* **The task**: After finding the line containing "def Device.wqRing (d" below, please output that line and each following one through the line containing "a descriptor. -/", exactly as written.

** Given records follows **

-- ==== Sys2Proof/Machine/WorkQueue.lean ====
section
/-! DEFINITION. Work queues and completion rings (chapter 03): fetch and prefetch, the checks of a descriptor, the commands over the
tables, the TCAM and the flex counters, chains, fences, completions and their holding buffer, stopping and resetting. -/

namespace Sys2Proof.Machine

/-! ### Regions (R44, Table 2.10) -/

/-- Bytes of bulk region 0x01, the queue store, and 0x02, the HBM queue region. -/
def regionSize (region : Nat) : Nat := if region = 1 then queueStoreSize else if region = 2 then 2 ^ 28 else 0

/-- Blocks of the HBM queue region that a range touches. -/
def regionBlocks (off n : Nat) : List (Nat × Nat) :=
  (List.range ((off % 64 + n + 63) / 64)).map fun i => queueBlock (off + 64 * i)

/-- Bytes read from a region. -/
def Device.regionRead (d : Device) (region off n : Nat) : Bytes :=
  if region = 1 then memRead d.queueStore off n else memRead d.hbm.queueRegion off n

/-- Whether a range of a region can be read: every block of it has a copy that serves and none is poisoned (R251, R267). -/
def Device.regionOk (d : Device) (region off n : Nat) : Bool :=
  region == 1 || !(regionBlocks off n).any d.blockBad

/-- Bytes written to a region; the table region's blocks follow R251, and a block written whole is no longer poisoned (R267). -/
def Device.regionWrite (d : Device) (region off : Nat) (bs : Bytes) : Device :=
  if region = 1 then { d with queueStore := memWriteAll d.queueStore off bs }
  else
    let whole := (List.range (bs.length / 64)).filter fun i => decide (roundUp 64 off + 64 * i + 64 ≤ off + bs.length)
    let d : Device := whole.foldl (fun d i => d.unpoison (queueBlock (roundUp 64 off + 64 * i))) d
    let d : Device := (regionBlocks off bs.length).foldl Device.tableWrite d
    { d with hbm := { d.hbm with queueRegion := memWriteAll d.hbm.queueRegion off bs } }

/-! ### Configuration (Tables 3.2 and 3.3) -/

/-- Fields of WQ.Config. -/
def Device.wqBulk (d : Device) (q : Nat) : Bool := d.rd Obj.wqConfig q 127 120 == 1
def Device.wqCached (d : Device) (q : Nat) : Bool := d.rd Obj.wqConfig q 119 112 == 1
def Device.wqEntries (d : Device) (q : Nat) : Nat := 2 ^ d.rd Obj.wqConfig q 111 104
def Device.wqLimit (d : Device) (q : Nat) : Nat := d.rd Obj.wqConfig q 95 80
def Device.wqBase (d : Device) (q : Nat) : Nat := d.rd Obj.wqConfig q 63 32

/-- The ring of a queue, as a per-ring element (R43). -/
def Device.wqRing (d : Device) (q : Nat) : Nat := q / 16 * 8 + d.rd Obj.wqConfig q 103 96 % 8

/-- A queue's region. -/
def Device.wqRegion (d : Device) (q : Nat) : Nat := if d.wqBulk q then 2 else 1

/-- Fields of CQ.Config. -/
def Device.cqOn (d : Device) (r : Nat) : Bool := bit (d.get Obj.cqConfig r) 127
def Device.cqEntries (d : Device) (r : Nat) : Nat := 2 ^ d.rd Obj.cqConfig r 119 112
def Device.cqBase (d : Device) (r : Nat) : Nat := d.rd Obj.cqConfig r 63 32

/-- The descriptors of a queue that are fetched and not completed. -/
def Device.wqFetched (d : Device) (q : Nat) : List Fetched := mapGet d.wq.fetched q []

/-- WQ.Outstanding and WQ.Idle, CQ.Held. -/
def Device.viewOutstanding (d : Device) (q : Nat) : Nat := (d.wqFetched q).length
def Device.viewIdle (d : Device) (q : Nat) : Nat := b2n (d.wqFetched q).isEmpty
def Device.viewHeld (d : Device) (r : Nat) : Nat := (mapGet d.wq.held r []).length

/-- The fetched descriptors of a queue set. -/
def Device.setFetched (d : Device) (q : Nat) (xs : List Fetched) : Device :=
  { d with wq := { d.wq with fetched := mapSet d.wq.fetched q xs [] } }

/-- The work of the queues runs: in every state but RESET (R328 lets fetched work complete in SAFE). -/
def Device.pilotRuns (d : Device) : Bool := d.pwr.pilot == .running && !d.sx.pilotHalted && d.state != St.reset

/-! ### Descriptors (Table 3.4, R49, R50, R116) -/

/-- Fields of a descriptor. -/
def dOp (v : Nat) : Nat := fld v 511 504
def dChain (v : Nat) : Bool := bit v 503
def dFence (v : Nat) : Bool := bit v 502
def dSuppress (v : Nat) : Bool := bit v 501
def dIndirect (v : Nat) : Bool := bit v 500
def dTag (v : Nat) : Nat := fld v 495 480
def dTable (v : Nat) : Nat := fld v 479 472
def dScope (v : Nat) : Nat := fld v 471 464
def dLength (v : Nat) : Nat := fld v 463 448
def dIndex (v : Nat) : Nat := fld v 447 416
def dCount (v : Nat) : Nat := fld v 415 384
def dDataRegion (v : Nat) : Nat := fld v 383 376
def dDataOffset (v : Nat) : Nat := fld v 351 320
def dResultRegion (v : Nat) : Nat := fld v 319 312
def dResultOffset (v : Nat) : Nat := fld v 287 256
def dInline (v : Nat) : Nat := v % 2 ^ 256

/-- Tables by kind (Table 3.6). -/
def isTcam (t : Nat) : Bool := decide (0x10 ≤ t ∧ t < 0x1C)
def isDirect (t : Nat) : Bool := decide (4 ≤ t ∧ t ≤ 8)

/-- A table and a scope allowed for an entry command: 1 INSERT, 2 UPDATE, 3 DELETE, 4 SEARCH, 5 NEXT (Table 3.6). -/
def scopeOk (op table scope : Nat) : Bool :=
  if table = 1 then decide (scope < 4) || (scope == 0xFF && decide (op ≤ 3))
  else if 2 ≤ table ∧ table ≤ 9 then scope == 0xFF
  else isTcam table && decide (scope < 4)

/-- Bytes of an entry command's operand (Tables 6.2 and 7.5). -/
def Device.operandBytes (d : Device) (op table scope index : Nat) : Nat :=
  if isTcam table then d.tcOperand scope (table - 0x10) op index
  else keyBytes table + if op = 1 ∨ op = 2 then dataBytes table else 0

** End of Given records **

* **Written answer**:
def Device.wqRing (d : Device) (q : Nat) : Nat := q / 16 * 8 + d.rd Obj.wqConfig q 103 96 % 8

/-- A queue's region. -/
def Device.wqRegion (d : Device) (q : Nat) : Nat := if d.wqBulk q then 2 else 1

/-- Fields of CQ.Config. -/
def Device.cqOn (d : Device) (r : Nat) : Bool := bit (d.get Obj.cqConfig r) 127
def Device.cqEntries (d : Device) (r : Nat) : Nat := 2 ^ d.rd Obj.cqConfig r 119 112
def Device.cqBase (d : Device) (r : Nat) : Nat := d.rd Obj.cqConfig r 63 32

/-- The descriptors of a queue that are fetched and not completed. -/
def Device.wqFetched (d : Device) (q : Nat) : List Fetched := mapGet d.wq.fetched q []

/-- WQ.Outstanding and WQ.Idle, CQ.Held. -/
def Device.viewOutstanding (d : Device) (q : Nat) : Nat := (d.wqFetched q).length
def Device.viewIdle (d : Device) (q : Nat) : Nat := b2n (d.wqFetched q).isEmpty
def Device.viewHeld (d : Device) (r : Nat) : Nat := (mapGet d.wq.held r []).length

/-- The fetched descriptors of a queue set. -/
def Device.setFetched (d : Device) (q : Nat) (xs : List Fetched) : Device :=
  { d with wq := { d.wq with fetched := mapSet d.wq.fetched q xs [] } }

/-- The work of the queues runs: in every state but RESET (R328 lets fetched work complete in SAFE). -/
def Device.pilotRuns (d : Device) : Bool := d.pwr.pilot == .running && !d.sx.pilotHalted && d.state != St.reset

/-! ### Descriptors (Table 3.4, R49, R50, R116) -/

/-- Fields of a descriptor. -/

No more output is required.